AKS [BUG] Scale out with NAP recently started failing

Describe the bug NodeClaims created by NAP are not launching, this causes scale out to fail. Seems to be a recent regression, describing the node claim leads to this message:

{ "error": { "code": "MissingApiVersionParameter", "message": "The api-version query parameter (?api-version=) is required for all requests." } }

To Reproduce Repros consistently on one of our clusters, but not the other. Perhaps this regression is starting to roll out.

Create a workload that needs to add nodes and uses NAP.

You will see the following message, but the node is never added to the cluster successfully. [Pod should schedule on: nodeclaim/default-x7kct]

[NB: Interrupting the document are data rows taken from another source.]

-- ==== Sys2Proof/Safety.lean ====
section
/-! DEFINITION. What counts as a good run (70_reset_and_hazards.md R1004) and the invariants of the block, in the terms
the claims use. Each invariant is about every state; that a step keeps it is a claim. -/

namespace Sys2Proof.Machine

/-- No fault recorded and not refused (R1004, R1006): the premise of a claim about a run's results. -/
def State.good (s : State) : Prop := s.faults = [] ∧ s.refused = false

/-- The byte memory is canonical and lists no address outside the four windows (20_memory.md R200). -/
def State.memOk (s : State) : Prop := s.mem.wf ∧ ∀ c ∈ s.mem, inWindow c.1 1 = true

/-- The line counter is a line (10_state.md R102). -/
def State.lineOk (s : State) : Prop := s.line.toNat < 228

/-- A frame-buffer pixel is a 15-bit colour (00_scope.md R10, 10_state.md R133). -/
def opaqueColour (c : Half) : Prop := c.getLsbD 15 = false

/-- A line-buffer colour is a 15-bit colour or TRANSPARENT (R10). -/
def layerColour (c : Half) : Prop := c = transparent ∨ opaqueColour c

/-- A line buffer of colours: 240 of them (10_state.md R131). -/
def colourRow (row : List Half) : Prop := row.length = 240 ∧ ∀ c ∈ row, layerColour c

/-- A row of the frame buffer: 240 opaque pixels (R133). -/
def pixelRow (row : List Half) : Prop := row.length = 240 ∧ ∀ c ∈ row, opaqueColour c

/-- The semi bit is 1 exactly when the mode is 1 (10_state.md R132). -/
def infoOk (i : Info) : Prop := i.semi = (i.mode == 1#2)

/-- The six line buffers have their shape (R131, R132). -/
def State.buffersOk (s : State) : Prop :=
  colourRow s.lb0 ∧ colourRow s.lb1 ∧ colourRow s.lb2 ∧ colourRow s.lb3 ∧ colourRow s.lb4 ∧
    s.lb5.length = 240 ∧ ∀ i ∈ s.lb5, infoOk i

/-- The frame buffer has its shape (R133): 160 rows of opaque pixels. -/
def State.frameOk (s : State) : Prop := s.fb.length = 160 ∧ ∀ row ∈ s.fb, pixelRow row

/-- The phases after S1 of the current line: VCOUNT holds L in them. -/
def Phase.counted : Phase → Bool
  | .s1 => false
  | .s2 => true
  | .s3 => true
  | .s4 => true
  | .s5 => true
  | .s6 => true
  | .s7 => true
  | .s8 => true
  | .s9 => true

/-- The phases after S2 of the current line: VBLANK_FLAG is that of L in them. -/
def Phase.flagged : Phase → Bool
  | .s1 => false
  | .s2 => false
  | .s3 => true
  | .s4 => true
  | .s5 => true
  | .s6 => true
  | .s7 => true
  | .s8 => true
  | .s9 => true

/-- The phases after S6 and up to S8: the blank phase of a line (10_state.md R103). -/
def Phase.blanking : Phase → Bool
  | .s1 => false
  | .s2 => false
  | .s3 => false
  | .s4 => false
  | .s5 => false
  | .s6 => false
  | .s7 => true
  | .s8 => true
  | .s9 => false

/-- VCOUNT is a line, and the current one after S1 (10_state.md R113, 41_timing_engine.md R501). -/
def State.vcountOk (s : State) : Prop :=
  (vcount s.mem).toNat < 228 ∧ (s.phase.counted = true → vcount s.mem = s.line.setWidth 16)

/-- HBLANK_FLAG is 1 exactly in the blank phase of a line; after S2, VBLANK_FLAG is 1 exactly on lines 160 and up
(10_state.md R103). -/
def State.flagsOk (s : State) : Prop :=
  hblankFlag (statusWord s.mem) = s.phase.blanking ∧
    (s.phase.flagged = true → vblankFlag (statusWord s.mem) = decide (160 ≤ s.line.toNat))

/-- A stopped Engine was asked to stop and stands at line 0 (41_timing_engine.md R512), at S1. DESIGN CHOICE: R512 gives no
phase after a stop; that it is S1 is the model's (log entry 24). -/
def State.stopOk (s : State) : Prop :=
  s.running = true ∨ (s.stopRequested = true ∧ s.phase = .s1 ∧ s.line = 0#8)

/-- The number of a frame-ready entry. -/
def Event.frameNumber : Event → Option Nat
  | .frameReady n => some n
  | .requestInterrupt _ => none
  | .signal _ => none

/-- The frame-ready entries of the trace are 1, 2, … up to `frames_ready`, in that order (10_state.md R134, R139), and
the Presenter has consumed no frame that is not ready. DESIGN CHOICE: the count that is bounded there, 0 at reset and
raised to `frames_ready` by each wait, is the model's (log entry 15). -/
def State.framesOk (s : State) : Prop :=
  s.events.filterMap Event.frameNumber = List.range' 1 s.framesReady ∧ s.consumed ≤ s.framesReady

/-- The two entries of construction stay at the head of the monitor list (10_state.md R151). -/
def State.monitorsOk (s : State) : Prop := State.reset.monitors <+: s.monitors

/-- All the invariants of the block. -/
structure State.Inv (s : State) : Prop where
  mem : s.memOk
  line : s.lineOk
  buffers : s.buffersOk
  frame : s.frameOk
  vcount : s.vcountOk
  flags : s.flagsOk
  stop : s.stopOk
  frames : s.framesOk
  monitors : s.monitorsOk

/-! ## Terms of the claims, written from the spec's tables -/

/-- The bytes `a` to `a + n - 1` all lie in one window of 20_memory.md R200, by the addresses of its table. -/
abbrev insideWindow (a n : Nat) : Prop :=
  (0x04000000 ≤ a ∧ a + n ≤ 0x04000060) ∨ (0x05000000 ≤ a ∧ a + n ≤ 0x05000400) ∨
    (0x06000000 ≤ a ∧ a + n ≤ 0x06018000) ∨ (0x07000000 ≤ a ∧ a + n ≤ 0x07000400)

/-- The state after a refusal (60_exceptions.md R902). -/
abbrev State.afterRefusal (s : State) : State := { s with refused := true, response := .noValue }

/-- The state after a StoreFault (60_exceptions.md R901). -/
abbrev State.afterFault (s : State) (f : StoreFault) : State := { s with faults := s.faults ++ [f], response := .noValue }

/-- The coordinate `v` is in the interval of edges `a` and `b` (44_compositor.md R802). -/
abbrev spanHolds (a b v : Nat) : Prop := if a ≤ b then a ≤ v ∧ v < b else a ≤ v ∨ v < b

/-- The point is in the rectangle whose edge registers are `h` and `v` (10_state.md R118, R119, 44_compositor.md R802). -/
abbrev rectHolds (h v : Half) (x y : Nat) : Prop :=
  spanHolds (h.toNat / 256) (h.toNat % 256) x ∧ spanHolds (v.toNat / 256) (v.toNat % 256) y

/-- The Engine stands at the start of a line (41_timing_engine.md R500). -/
abbrev State.atLine (s : State) : Prop := s.running = true ∧ s.phase = .s1

/-- The schedule holds moves of the agents of a run only (10_state.md R100), no operation performed on its own. -/
def State.isRun (s : State) : Prop := ∀ bytes, Input.operation bytes ∉ s.schedule

/-- `t` is `s` after a bus store of the low `n` bytes of `v` at address `a`: only the memory, the accumulators and the
answer may differ; every byte outside `a .. a + n - 1` reads as before; every byte inside reads as
40_register_interface.md R407 says, where DISPSTAT[2:0] and VCOUNT keep their values. -/
def busWrote (s t : State) (a n : Nat) (v : Word) : Prop :=
  t = { s with mem := t.mem, acc0 := t.acc0, acc1 := t.acc1, response := t.response } ∧
    (∀ x, x < a ∨ a + n ≤ x → t.mem.read x = s.mem.read x) ∧
    ∀ k, k < n → t.mem.read (a + k) =
      if a + k = 0x04000004 then ((v >>> (8 * k)).setWidth 8 &&& 0xF8#8) ||| (s.mem.read (a + k) &&& 0x07#8)
      else if a + k = 0x04000006 ∨ a + k = 0x04000007 then s.mem.read (a + k)
      else (v >>> (8 * k)).setWidth 8

/-- The accumulators of `t` are those of `s` after a bus store into the word that holds address `a`
(40_register_interface.md R410): the one whose register that word is takes bits 27:0 of the register, the others keep
their values. -/
def accRefreshed (s t : State) (a : Nat) : Prop :=
  t.acc0.x = (if a / 4 * 4 = 0x04000028 then (reg32 t.mem 0x028).setWidth 28 else s.acc0.x) ∧
    t.acc0.y = (if a / 4 * 4 = 0x0400002C then (reg32 t.mem 0x02C).setWidth 28 else s.acc0.y) ∧
    t.acc1.x = (if a / 4 * 4 = 0x04000038 then (reg32 t.mem 0x038).setWidth 28 else s.acc1.x) ∧
    t.acc1.y = (if a / 4 * 4 = 0x0400003C then (reg32 t.mem 0x03C).setWidth 28 else s.acc1.y)

/-- What a bus write of `n` bytes at `a` may do (40_register_interface.md R403, R404, R405): outside the windows it is
refused, a misaligned one faults, and any other stores its bytes and refreshes the accumulators. -/
def busWriteDone (s t : State) (a : Addr) (n : Nat) (v : Word) : Prop :=
  (¬ insideWindow a.toNat n → t = { s with refused := true, response := t.response }) ∧
    (insideWindow a.toNat n → a.toNat % n ≠ 0 →
      t = { s with faults := s.faults ++ [.misaligned a n], response := t.response }) ∧
    (insideWindow a.toNat n → a.toNat % n = 0 → busWrote s t a.toNat n v ∧ (s.monitorsOk → accRefreshed s t a.toNat))

/-- The byte of DISPSTAT that holds the flags and the enables (10_state.md R112). -/
abbrev State.statusByte (s : State) : Byte := s.mem.read 0x04000004

/-- LYC, the other byte of DISPSTAT (10_state.md R112). -/
abbrev State.lyc (s : State) : Byte := s.mem.read 0x04000005

/-- `n` lines and nothing else are scheduled (30_encoding.md R341, LINES n). -/
abbrev State.linesScheduled (s : State) (n : Nat) : Prop := s.schedule = List.replicate n (.command (encode .line))

end Sys2Proof.Machine
end

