-- ==== Sys2Proof/Certificates/Slice0/Obligations.lean ====
section
/-! DEFINITION. The statements made of the model, for the provers. Each docstring names the rules of spec/ that the
statement formalises or rests on. -/

open Sys2Proof Sys2Proof.Machine

/-! ## Encoding and steps -/

/-- Decoding an encoded well-formed operation gives it back, with every operand. The selecting words are those of
30_encoding.md R330; the frame of 16 bytes around them is the model's own notation, log entry 2. -/
def Obligations.DecodeEncodeRoundTrip : Prop :=
  ∀ i : Instr, WellFormed i → (encode i).length = 16 ∧ decode (encode i) = .ok i

/-- What the decoder accepts is a frame of 16 bytes and a well-formed operation: a register word that the operation carries
selects its row, and a compositor row's column is on the screen (30_encoding.md R330; the frame is the model's own notation,
log entry 2). The reserved command codes are the statement CommandCodes. -/
def Obligations.DecodedIsWellFormed : Prop :=
  ∀ (bytes : List Byte) (i : Instr), decode bytes = .ok i → bytes.length = 16 ∧ WellFormed i

/-- The command codes of R302, in a frame of the model's notation (log entry 2): each code is the transaction or script
command the table gives, or is refused by name as R335 says. -/
def Obligations.CommandCodes : Prop :=
  ∀ addr data expected : Word,
    decode (busFrame 0x0#16 addr data expected).bytes = .ok (.rd8 addr) ∧
    decode (busFrame 0x1#16 addr data expected).bytes = .ok (.rd16 addr) ∧
    decode (busFrame 0x2#16 addr data expected).bytes = .ok (.rd32 addr) ∧
    decode (busFrame 0x3#16 addr data expected).bytes = .error (.illegalCommand 0x3#16) ∧
    decode (busFrame 0x4#16 addr data expected).bytes = .ok (.wr8 addr (data.setWidth 8)) ∧
    decode (busFrame 0x5#16 addr data expected).bytes = .ok (.wr16 addr (data.setWidth 16)) ∧
    decode (busFrame 0x6#16 addr data expected).bytes = .ok (.wr32 addr data) ∧
    decode (busFrame 0x7#16 addr data expected).bytes = .error (.illegalCommand 0x7#16) ∧
    decode (busFrame 0x8#16 addr data expected).bytes = .error (.unsupportedWidth 0x8#4 addr) ∧
    decode (busFrame 0x9#16 addr data expected).bytes = .error (.unsupportedWidth 0x9#4 addr) ∧
    decode (busFrame 0xA#16 addr data expected).bytes = .ok (.cas32 addr expected data) ∧
    decode (busFrame 0xB#16 addr data expected).bytes = .error (.unsupportedWidth 0xB#4 addr) ∧
    decode (busFrame 0xC#16 addr data expected).bytes = .ok .line ∧
    decode (busFrame 0xD#16 addr data expected).bytes = .ok .stop ∧
    decode (busFrame 0xE#16 addr data expected).bytes = .error (.illegalCommand 0xE#16) ∧
    decode (busFrame 0xF#16 addr data expected).bytes = .error (.illegalCommand 0xF#16)

/-- A few frames written out byte by byte from the spec's selecting words (R302, R303, R304, R312) decode to the
operations they stand for; the frame around the word is the model's notation (log entry 2). -/
def Obligations.SampleFramesDecode : Prop :=
  decode [0x05#8, 0#8, 0#8, 0#8, 0x00#8, 0x00#8, 0x00#8, 0x04#8, 0x03#8, 0x04#8, 0#8, 0#8, 0#8, 0#8, 0#8, 0#8] =
      .ok (.wr16 0x04000000#32 0x0403#16) ∧
    decode [0x86#8, 0x1F#8, 3#8, 0#8, 0#8, 0#8, 0#8, 0#8, 0#8, 0#8, 0#8, 0#8, 0#8, 0#8, 0#8, 0#8] =
      .ok (.fblankBit 0x1F86#16) ∧
    decode [0x00#8, 0x20#8, 6#8, 1#8, 0#8, 0#8, 0#8, 0#8, 0#8, 0#8, 0#8, 0#8, 0#8, 0#8, 0#8, 0#8] =
      .ok (.bgAffineWrap 1#1 0x2000#16) ∧
    decode [0x00#8, 0x02#8, 7#8, 0#8, 0#8, 0#8, 0#8, 0#8, 0#8, 0#8, 0#8, 0#8, 0#8, 0#8, 0#8, 0#8] = .ok .objHidden ∧
    decode [0x40#8, 0x00#8, 12#8, 9#8, 0#8, 0#8, 0#8, 0#8, 0#8, 0#8, 0#8, 0#8, 0#8, 0#8, 0#8, 0#8] =
      .ok (.effAlpha 0x0040#16 9#8)

/-- A step whose move is a command of the script, or an operation performed on its own, that decodes performs the decoded
operation on the state with that move taken off the schedule (20_memory.md R220, 30_encoding.md R340; that a row outside
the script can be performed on its own is the model's, log entry 12). -/
def Obligations.StepRunsTheCommand : Prop :=
  ∀ (s : State) (bytes : List Byte) (rest : List Input) (i : Instr), decode bytes = .ok i →
    WellFormed i ∧
    (isScript i = true → s.schedule = .command bytes :: rest → step s = exec i { s with schedule := rest }) ∧
    (isScript i = false → s.schedule = .operation bytes :: rest → step s = exec i { s with schedule := rest })

/-- The other moves of a step: the Engine's sub-step, also when nothing is scheduled, and the Presenter's, which waits until
the counter exceeds the value it last consumed, then reads pixels, and writes nothing of the block. While it is blocked, at
a wait that cannot end or at a read before any wait of its own has ended, every entry of its own stays on the schedule in
order and the other agents go on past it (60_exceptions.md R913, 10_state.md R100, R134; the schedule is the model's, log
entries 1 and 15). -/
def Obligations.StepOtherMoves : Prop :=
  ∀ (s : State) (rest : List Input),
    let blockedAt : Input → Prop := fun p =>
      (p = .presenterWait ∧ s.framesReady ≤ s.consumed) ∨ ((∃ y x, p = .presenterRead y x) ∧ s.consumed = 0)
    (s.schedule = [] → step s = .next (engineStep s)) ∧
    (s.schedule = .engine :: rest → step s = .next (engineStep { s with schedule := rest })) ∧
    (s.schedule = .presenterWait :: rest → s.consumed < s.framesReady →
      step s = .next { s with schedule := rest, consumed := s.framesReady }) ∧
    (∀ (y : Fin 160) (x : Fin 240), s.schedule = .presenterRead y x :: rest → 0 < s.consumed →
      step s = .next { s with schedule := rest, presented := (s.fb.getD y.val []).getD x.val 0#16 }) ∧
    (∀ (p : Input) (ps : List Input), blockedAt p → (∀ e ∈ ps, e = .presenterWait ∨ ∃ y x, e = .presenterRead y x) →
      (s.schedule = p :: ps → step s = .next (engineStep s)) ∧
      (s.schedule = p :: ps ++ .engine :: rest → step s = .next (engineStep { s with schedule := p :: ps ++ rest })) ∧
      ∀ (bytes : List Byte) (i : Instr), decode bytes = .ok i → isScript i = true →
        s.schedule = p :: ps ++ .command bytes :: rest → step s = exec i { s with schedule := p :: ps ++ rest })
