-- ==== Sys2Proof/Laws/Encoding.lean ====
section
/-! SUPPORT. Bytes and words of a frame: a word is its four bytes, the fields of an encoded frame come back, and a
frame's bytes are read as that frame. -/

namespace Sys2Proof

/-- A word is its four bytes. -/
@[simp] theorem word4_bytes (w : Word) : word4 (byteOf w 3) (byteOf w 2) (byteOf w 1) (byteOf w 0) = w := by
  unfold word4 byteOf
  apply BitVec.eq_of_getLsbD_eq
  intro i hi
  simp only [BitVec.getLsbD_append, BitVec.getLsbD_extractLsb']
  split
  · rename_i h; simp [h]
  · split
    · rename_i h; simp [h]; congr 1; omega
    · split
      · rename_i h; simp [h]; congr 1; omega
      · have h4 : i - 8 - 8 - 8 < 8 := by omega
        simp [h4]; congr 1; omega

/-- A halfword is its two bytes. -/
@[simp] theorem half_bytes (h : Half) : h.extractLsb' 8 8 ++ h.extractLsb' 0 8 = h := by
  apply BitVec.eq_of_getLsbD_eq
  intro i hi
  simp only [BitVec.getLsbD_append, BitVec.getLsbD_extractLsb']
  split
  · rename_i h; simp [h]
  · have h4 : i - 8 < 8 := by omega
    simp [h4]; congr 1; omega

/-- Byte 0 of four bytes. -/
@[simp] theorem byteOf_word4_0 (b3 b2 b1 b0 : Byte) : byteOf (word4 b3 b2 b1 b0) 0 = b0 := by
  apply BitVec.eq_of_getLsbD_eq
  intro i hi
  simp only [byteOf, word4, BitVec.getLsbD_append, BitVec.getLsbD_extractLsb']
  simp [hi]

/-- Byte 1 of four bytes. -/
@[simp] theorem byteOf_word4_1 (b3 b2 b1 b0 : Byte) : byteOf (word4 b3 b2 b1 b0) 1 = b1 := by
  apply BitVec.eq_of_getLsbD_eq
  intro i hi
  have h1 : ¬ (8 + i < 8) := by omega
  have h2 : 8 + i - 8 = i := by omega
  simp only [byteOf, word4, BitVec.getLsbD_append, BitVec.getLsbD_extractLsb']
  simp [hi, h1, h2]

/-- Byte 2 of four bytes. -/
@[simp] theorem byteOf_word4_2 (b3 b2 b1 b0 : Byte) : byteOf (word4 b3 b2 b1 b0) 2 = b2 := by
  apply BitVec.eq_of_getLsbD_eq
  intro i hi
  have h1 : ¬ (16 + i < 8) := by omega
  have h2 : ¬ (16 + i - 8 < 8) := by omega
  have h3 : 16 + i - 8 - 8 = i := by omega
  simp only [byteOf, word4, BitVec.getLsbD_append, BitVec.getLsbD_extractLsb']
  simp [hi, h1, h2, h3]

/-- Byte 3 of four bytes. -/
@[simp] theorem byteOf_word4_3 (b3 b2 b1 b0 : Byte) : byteOf (word4 b3 b2 b1 b0) 3 = b3 := by
  apply BitVec.eq_of_getLsbD_eq
  intro i hi
  have h1 : ¬ (24 + i < 8) := by omega
  have h2 : ¬ (24 + i - 8 < 8) := by omega
  have h3 : ¬ (24 + i - 8 - 8 < 8) := by omega
  have h4 : 24 + i - 8 - 8 - 8 = i := by omega
  simp only [byteOf, word4, BitVec.getLsbD_append, BitVec.getLsbD_extractLsb']
  simp [hi, h1, h2, h3, h4]

/-- The low bits of a value with zeros in front of it. -/
theorem extract_low (n k : Nat) (z : BitVec k) (v : BitVec n) : (z ++ v).extractLsb' 0 n = v := by
  apply BitVec.eq_of_getLsbD_eq
  intro i hi
  simp [BitVec.getLsbD_append, hi]

@[simp] theorem low_half_word (v : BitVec 16) : BitVec.extractLsb' 0 16 (0#16 ++ v : Word) = v := extract_low 16 16 0#16 v

@[simp] theorem low_bit_byte (v : BitVec 1) : BitVec.extractLsb' 0 1 (0#7 ++ v : Byte) = v := extract_low 1 7 0#7 v

@[simp] theorem low_tile_word (v : BitVec 10) : BitVec.extractLsb' 0 10 (0#22 ++ v : Word) = v := extract_low 10 22 0#22 v

@[simp] theorem low_coord_byte (v : BitVec 6) : BitVec.extractLsb' 0 6 (0#2 ++ v : Byte) = v := extract_low 6 2 0#2 v

@[simp] theorem low_pair_byte (v : BitVec 2) : BitVec.extractLsb' 0 2 (0#6 ++ v : Byte) = v := extract_low 2 6 0#6 v

@[simp] theorem low_pair_word (v : BitVec 2) : BitVec.extractLsb' 0 2 (0#30 ++ v : Word) = v := extract_low 2 30 0#30 v

@[simp] theorem low_colour_word (v : BitVec 15) : BitVec.extractLsb' 0 15 (0#17 ++ v : Word) = v := extract_low 15 17 0#17 v

/-- A frame's bytes are read as that frame. -/
@[simp] theorem frameOf?_bytes (f : Frame) : frameOf? f.bytes = some f := by
  simp [frameOf?, Frame.bytes]

/-- Decoding an encoded operation is decoding its frame. -/
theorem decode_encode (i : Instr) : decode (encode i) = decodeFrame (encodeFrame i) := by
  simp [decode, encode]

/-- A frame of a format of its own is decoded as that format. -/
theorem decodeFrame_format {f : Frame} (h : f.tag ≠ 14#8) : decodeFrame f = decodeAs f.tag.toNat f := by
  simp [decodeFrame, h]

end Sys2Proof
end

kubectl describe nodeclaim -n kube-system

RESPO... Reason: LaunchFailed Status: False Type: Launched Last Transition Time: 2024-09-11T17:44:19Z Message: Node not launched Reason: NotLaunched Status: False Type: Ready Last Transition Time: 2024-09-11T17:44:19Z Message: Node not launched Reason: NotLaunched Status: False Type: Registered Events:

Expected behavior Nodes launch and scale out the workload as expected.

Screenshots If applicable, add screenshots to help explain your problem.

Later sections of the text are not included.